Ce décalage entre les risques réels (pénibilité des métiers, conditions de travail parfois éprouvantes) et la protection existante soulignait une profonde inégalité. Jusqu’ici, la participation des collectivités à la PSC était purement facultative, d’où des disparités extrêmes d’un territoire à l’autre. En l’absence de prévoyance, un agent pouvait perdre jusqu’à 50 % de son traitement après trois mois d’arrêt.
Un accord « historique »
Le 11 juillet 2023, pour la première fois dans la fonction publique territoriale, un accord collectif national a été signé entre les employeurs et les organisations syndicales représentatives. Il s’inscrit dans le prolongement de l’ordonnance de 2021 qui autorise les accords collectifs dans la fonction publique locale, hors intervention de l’État.
L’accord prévoit :
- La généralisation des contrats collectifs à adhésion obligatoire pour la prévoyance ;
- Une participation minimale de 50 % de l’employeur ;
- Le maintien de 90 % du revenu net en cas d’arrêt de travail prolongé ;
- L’instauration de dispositifs de pilotage local et national pour garantir équité et transparence.
Côté syndicats, la CGT a signé le texte en soulignant une avancée sociale importante, tout en insistant sur la nécessité de garantir une mutualisation la plus large possible et une vraie solidarité entre agents, quelles que soient leurs fonctions ou leur employeur.
Loi en cours : l’accord ne suffit pas
Problème, pour être pleinement applicable, l’accord doit être inscrit dans la loi. Or, dans l’attente de cette traduction législative, de nombreuses collectivités ont suspendu toute démarche.
Une proposition de loi transpartisane portée par la sénatrice MoDem Isabelle Florennes a donc été déposée. Elle vise à donner force légale à l’accord, en reprenant ses dispositions principales dans les trois premiers articles : contrats collectifs obligatoires, participation minimale de 50 %, encadrement national des pratiques. Le texte a été adopté au Sénat mais doit encore suivre son parcours parlementaire à l’Assemblée.
Si l’ordonnance de 2021 fixe déjà une obligation de participation des employeurs à la PSC prévoyance au 1er janvier 2025, le calendrier de mise en œuvre complète pourrait s’étaler jusqu’en 2028 ou 2029, pour laisser aux collectivités le temps de s’adapter.
Une avancée à consolider politiquement
La CGT, si elle salue l’accord, reste critique sur plusieurs points. Elle exige une adhésion obligatoire pour tous les agents, à l’image de ce qui a été obtenu dans certains ministères. Elle conteste les conventions de participation facultatives, estimant qu’elles ne garantissent pas une mutualisation suffisante, et demande une participation employeur plus élevée. Enfin, elle plaide pour intégrer la garantie de revenu dans le régime statutaire plutôt que de la déléguer à des opérateurs privés.

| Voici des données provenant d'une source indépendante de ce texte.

/-! ### Memory (spec/11) -/

/-- Memory: every data address lies in a row that is not a spare; one ready transaction is issued, a write changes its bytes and no
others, an access out of range or a partial write on an uncorrectable word changes none; write-backs, refresh, MR4, training and
retraining; remap and repair; the error log; SRAM scrub and repairs, two spare rows to a macro. -/
def Obligations.MemoryControllers : Prop :=
  (∀ (a : Nat) (s : State), s.inDram a 1 = true →
    (s.dramRow a).chan < 2 ∧ (s.dramRow a).bank < 8 ∧ (s.dramRow a).row < s.dramRows ∧
    (s.dramRow a).rank * s.dramRows + (s.dramRow a).row + 4 < s.dramRanks * s.dramRows + 1) ∧
  (∀ (q : DramReq) (ecc : DramEcc) (s : State), s.domOn 5 = true → [2, 3, 5].contains s.ddrSt = true → s.ddr.hold = false →
    s.reqFree q = true →
    exec (.dramTransaction [q] ecc) s = .next (
      let k := if q.port.val = s.ddr.lastPort then s.ddr.served + 1 else 1
      let u := { s with ddr := { s.ddr with lastPort := q.port.val, served := k } }
      (u.outstanding []).dramIssue q ecc)) ∧
  (∀ (q : DramReq) (ecc : DramEcc) (s : State), q.data ≠ [] →
    let a := q.addr.toNat
    let t := s.dramIssue q ecc
    (s.inDram a q.data.length = false → sameMem s t ∧ t.resp = ⟨true, 0⟩) ∧
    (s.inDram a q.data.length = true → a % 8 ≠ 0 ∨ q.data.length % 8 ≠ 0 → ∀ syn, ecc = .uncorrectable syn →
      sameMem s t ∧ t.resp = ⟨true, 0⟩) ∧
    (s.inDram a q.data.length = true → (a % 8 = 0 ∧ q.data.length % 8 = 0) ∨ ecc = .clean → t.resp = ⟨false, 0⟩ ∧
      (∀ i, i < q.data.length → q.data[i]? = some (t.rdByte (a + i))) ∧
      ∀ x, x < a ∨ a + q.data.length ≤ x → t.rdByte x = s.rdByte x)) ∧
  (∀ (w : Writeback) (rest : List Writeback) (s : State), s.ddr.writebacks = w :: rest → s.domOn 5 = true →
    exec .correctedWriteback s = .next { s with ddr := { s.ddr with writebacks := rest } }) ∧
  (∀ (c : Fin 2) (s : State), s.domOn 5 = true → [2, 3, 5].contains s.ddrSt = true →
    tabGet 0 s.ddr.refAt c.val + s.rdf Reg.ddrRefCfg 15 0 * s.ddr.mult / 10 ≤ s.now + 1 →
    exec (.dramRefresh c) s = .next (
      let bank := (tabGet 0 s.ddr.refBank c.val + 1) % 8
      { s with ddr := { s.ddr with
        refAt := tabPut 0 s.ddr.refAt c.val (s.now + 1), refBank := tabPut 0 s.ddr.refBank c.val bank } })) ∧
  (∀ (rates : Vector (BitVec 3) 2) (s : State), s.domOn 5 = true → [2, 3].contains s.ddrSt = true →
    s.ddr.mr4At + s.rdf Reg.ddrRefCfg 23 16 * msT ≤ s.now → ∃ t, exec (.mr4Poll rates) s = .next t ∧ t.ddr.mr4At = s.now ∧
      t.rdf Reg.ddrStat 10 8 = (rates.getD 0 0).toNat ∧ t.rdf Reg.ddrStat 14 12 = (rates.getD 1 0).toNat ∧
      ((rates.getD 0 0).toNat = 7 → s.powered .ddr = true → t.rdb (Reg.pgSoot .ddr) 4 = true)) ∧
  (∀ (s : State), s.domOn 5 = true → s.ddrSt = 1 →
    exec (.ddrTrainingDone false) s = .next
      ((({ s with ddr := { s.ddr with failAt := some s.now } }).setDdrSt 6).soot .ddr 2) ∧
    (s.bootAt 6 = false → ∃ t, exec (.ddrTrainingDone true) s = .next t ∧ t.ddrSt = 2 ∧ t.ddr.trainedAt = s.now)) ∧
  (∀ (t0 : Nat) (s : State), s.ddr.failAt = some t0 → s.domOn 5 = true → s.ddrSt = 6 → t0 + 5 * secT ≤ s.now →
    exec .ddrTrainingRetry s = .next s.ddrTrain) ∧
  (∀ (s : State), s.banking 7 = true → s.domOn 5 = true → s.ddrSt = 2 →
    s.ddr.trainedAt + s.rdf Reg.ddrRetrainCfg 15 0 * secT ≤ s.now → exec .retrainIntervalExpiry s = .next s.retrain) ∧
  (∀ (taps : Vector (BitVec 8) 2) (s : State), s.domOn 5 = true → [2, 3].contains s.ddrSt = true → s.banking 7 = true →
    s.ddr.driftAt + s.rdf Reg.ddrDriftCfg 15 0 * msT ≤ s.now →
    let u := { s with ddr := { s.ddr with driftAt := s.now } }
    (u.rdf Reg.ddrRetrainCfg 31 24 < (taps.getD 0 0).toNat → exec (.dqsDriftPoll taps) s = .next u.retrain) ∧
    ((taps.getD 0 0).toNat ≤ u.rdf Reg.ddrRetrainCfg 31 24 → (taps.getD 1 0).toNat ≤ u.rdf Reg.ddrRetrainCfg 31 24 →
      exec (.dqsDriftPoll taps) s = .next u)) ∧
  (∀ (b : Bus) (v : Word) (s : State), s.takes b .ddr 0x90 (setBit v 0 true) → bit v 1 = false → bit v 2 = false → bit v 3 = false →
    exec (.ddrRetrain b v) s = .next (if s.ddrSt == 2 || s.ddrSt == 3 then (s.ok.ddrRes 2 0).retrain.irq .ddr 4
      else s.ok.ddrDone 3 0)) ∧
  (∀ (s : State), s.ddrSt = 2 → s.domOn 5 = true → s.retrain.ddrSt = 3 ∧ s.retrain.ddr.slices = 256 ∧
    s.retrain.ddr.retrainFrom = s.now) ∧
  (∀ (c : Fin 2) (found : Bool) (s : State), s.domOn 5 = true → s.ddrSt = 3 → 0 < s.ddr.slices → s.ddr.panic = 0 →
    s.ddr.sliceAt + 10 * usT ≤ s.now →
    (1 < s.ddr.slices → exec (.retrainSlice c found) s = .next (
      let ok := listSet s.ddr.retrainOk c.val found
      { s with ddr := { s.ddr with slices := s.ddr.slices - 1, sliceAt := s.now, retrainOk := ok } })) ∧
    (s.ddr.slices = 1 → s.ddr.retrainOk = [true, true] → ∃ t, exec (.retrainSlice c found) s = .next t ∧ t.ddrSt = 2 ∧
      t.ddr.slices = 0 ∧ t.ddr.hold = false ∧ t.ddr.trainedAt = s.now ∧ t.rdb Reg.ddrStat 3 = ! found)) ∧
  (∀ (b : Bus) (v : Word) (s : State), s.takes b .ddr 0x90 (setBit v 2 true) → bit v 0 = false → bit v 1 = false → bit v 3 = false →
    exec (.ddrRowRemap b v) s = .next (if (s.ddrSt == 2 || s.ddrSt == 3) && s.inDram s.ddrTgt 1 then
      s.ok.remapAsk (s.ok.dramRow s.ok.ddrTgt) true else s.ok.ddrDone 3 2)) ∧
  (∀ (k : Nat) (r : DramRow) (cmd : Bool) (s : State), s.ddr.copying = some (k, r, cmd) →
    ∃ t, exec .remapCopyDone s = .next t ∧ t.remapEntry k = some r ∧ (∀ i, i ≠ k → t.remapEntry i = s.remapEntry i) ∧ sameMem s t) ∧
  (∀ (c k : Nat) (s : State), s.spareOf c = some k → k < 64 ∧ k / 32 = c ∧ s.remapEntry k = none) ∧
  (∀ (b : Bus) (v : Word) (k : Nat) (s : State), s.takes b .ddr 0x90 (setBit v 3 true) → bit v 0 = false → bit v 1 = false →
    bit v 2 = false → s.ddrSt = 2 → s.inDram s.ddrTgt 1 = true → s.remapOf (s.dramRow s.ddrTgt) = some k →
    s.pprOk k (s.dramRow s.ddrTgt) = true →
    exec (.ddrPpr b v) s = .next ((({ s.ok with ddr := { s.ddr with ppr := some k } }).setDdrSt 5).ddrRes 1 3)) ∧
  (∀ (k : Nat) (s : State), s.ddr.ppr = some k →
    (∃ t, exec (.pprDone true) s = .next t ∧ t.ddr.ppr = none ∧ t.remapEntry k = none ∧ t.ddrSt = 2 ∧ t.rdf Reg.ddrCmdRes 2 0 = 2) ∧
    (∃ t, exec (.pprDone false) s = .next t ∧ t.ddr.ppr = none ∧ t.remapEntry k = s.remapEntry k ∧ t.ddrSt = 2 ∧
      t.rdf Reg.ddrCmdRes 2 0 = 4)) ∧
  (∀ (b : Bus) (v : Word) (s : State), s.takes b .ddr 0x90 (setBit v 1 true) → bit v 0 = false → bit v 2 = false → bit v 3 = false →
    exec (.elogClear b v) s = .next ((({ s.ok with ddr := { s.ddr with elog := [] } }).wr Reg.ddrElogStat 0).ddrDone 2 1)) ∧
  (∀ (e : ElogEntry) (s : State), s.ddr.elog.length ≤ 16 →
    (s.elogAdd e).ddr.elog.length ≤ 16 ∧ (s.elogAdd e).ddr.elog.getLast? = some e) ∧
  (∀ (b : Bus) (v : Word) (e : ElogEntry) (s : State), s.takes b .ddr 0x78 v → s.ddr.elog.getLast? = some e →
    fld v 3 0 = s.rdf Reg.ddrElogStat 3 0 → ∃ t, exec (.elogCapture b v) s = .next t ∧ t.rd Reg.ddrElogD0 = loW e.addr.toNat ∧
      t.rdf Reg.ddrElogD1 10 8 = e.port.toNat ∧ t.rdf Reg.ddrElogD1 23 16 = e.syndrome.toNat ∧ t.rdb Reg.ddrElogD1 31 = true ∧
      t.rd64 Reg.ddrElogD2 Reg.ddrElogD3 = e.stamp.toNat) ∧
  (∀ (b : Bus) (v : Word) (s : State), s.takes b .ddr 0xC8 v → exec (.remapEntryCapture b v) s = .next
    ((s.ok.plainWrite Reg.ddrRemapSel v).wr Reg.ddrRemapD (remapWord ((s.ok.plainWrite Reg.ddrRemapSel v).remapEntry (fld v 5 0))))) ∧
  (∀ (b : Bus) (v : Word) (s : State), s.takes b .ddr 0x70 v →
    exec (.ddrCeCntClear b v) s = .next (if bit v 31 then s.ok.wrf Reg.ddrCeCnt 15 0 0 else s.ok)) ∧
  (∀ (s : State), s.banking 0 = true → s.domOn 5 = true → s.rdb Reg.ddrScrubCfg 8 = true → s.ddr.panic = 0 →
    [2, 3].contains s.ddrSt = true → s.ddr.hold = false → 0 < s.rdn Reg.ddrScrubPos →
    exec (.dramScrubRead .clean) s = .next (if s.dramSize / 64 ≤ s.rdn Reg.ddrScrubPos + 1 then
      (s.wr Reg.ddrScrubPos 0).cntW Reg.ddrScrubPasses else s.wr Reg.ddrScrubPos (BitVec.ofNat 32 (s.rdn Reg.ddrScrubPos + 1)))) ∧
  (∀ (m : BitVec 8) (row : BitVec 10) (ecc : SramEcc) (s : State), s.banking 1 = true → s.rdb Reg.srmScrubCfg 16 = true →
    row.toNat < macroRows m.toNat → s.domOn (macroDomain m.toNat) = true →
    exec (.sramScrubRead m row ecc) s = .next (match ecc with
      | .clean => s
      | .corrected pos => s.sramCorrected m.toNat row.toNat pos.toNat
      | .uncorrectable => s.scrubUe m.toNat row.toNat)) ∧
  (∀ (m row k : Nat) (s : State),
    let used (u : State) : Nat := (u.srm.repairs.filter (fun e => e.macroNo == k && ! e.column && ! e.retired)).length
    used s ≤ 2 → used (s.rowRepair m row) ≤ 2 ∧ used (s.colRepair m row) ≤ 2) ∧
  (∀ (b : Bus) (v : Word) (s : State), s.takes b .srm 0x5C v → s.unlocked .srm →
    exec (.srmRepairLoad b v) s = .next (s.ok.repairLoad v)) ∧
  (∀ (b : Bus) (v : Word) (s : State), s.takes b .srm 0x50 v → ∃ t, exec (.srmRepairCapture b v) s = .next t ∧
    t.rd Reg.srmRepairD = (match s.srm.repairs[fld v 8 0]? with
      | some e => repairWord e
      | none => 0) ∧ t.srm = s.srm ∧ sameMem s t) ∧
  (∀ (b : Bus) (v : Word) (s : State), s.takes b .srm 0x44 v →
    exec (.srmCeCntClear b v) s = .next (if bit v 31 then s.ok.wrf Reg.srmCeCnt 15 0 0 else s.ok)) ∧
  (∀ (rates : Vector (BitVec 3) 2) (taps : Vector (BitVec 8) 2) (ch : Fin 2) (f : Bool) (e : DramEcc) (c : Instr) (s t : State),
    c ∈ [.correctedWriteback, .dramRefresh ch, .mr4Poll rates, .retrainIntervalExpiry, .dqsDriftPoll taps, .retrainSlice ch f,
      .remapCopyDone, .pprDone f, .dramScrubRead e] → exec c s = .next t →
    sameMem s t ∧ t.pending = s.pending ∧ t.now = s.now ∧ t.jobs = s.jobs)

Elle a d’ailleurs refusé de signer plusieurs avenants au niveau interministériel, dénonçant un manque de loyauté du gouvernement dans les négociations et une logique de segmentation contraire à l’esprit de solidarité.
Derrière le débat technique, la réforme de la PSC touche à des questions fondamentales telles que le rôle social de la fonction publique, la solidarité entre agents, le lien entre protection sociale et conditions de travail. Alors que 64 % des collectivités déclarent des difficultés de recrutement, améliorer les droits sociaux des agents est un levier d’attractivité incontournable.
Mais la généralisation de la PSC pose aussi la question du modèle de protection sociale dans la fonction publique. Va-t-on vers un système à plusieurs vitesses, dépendant des arbitrages locaux ? Ou vers une véritable solidarité nationale, garantie par la loi et portée par l’État ?
Le texte doit encore être adopté par l’Assemblée nationale. En attendant, une FAQ nationale est disponible pour guider agents et employeurs. Mais la mobilisation syndicale reste indispensable pour que cette réforme ne reste pas un vœu pieux.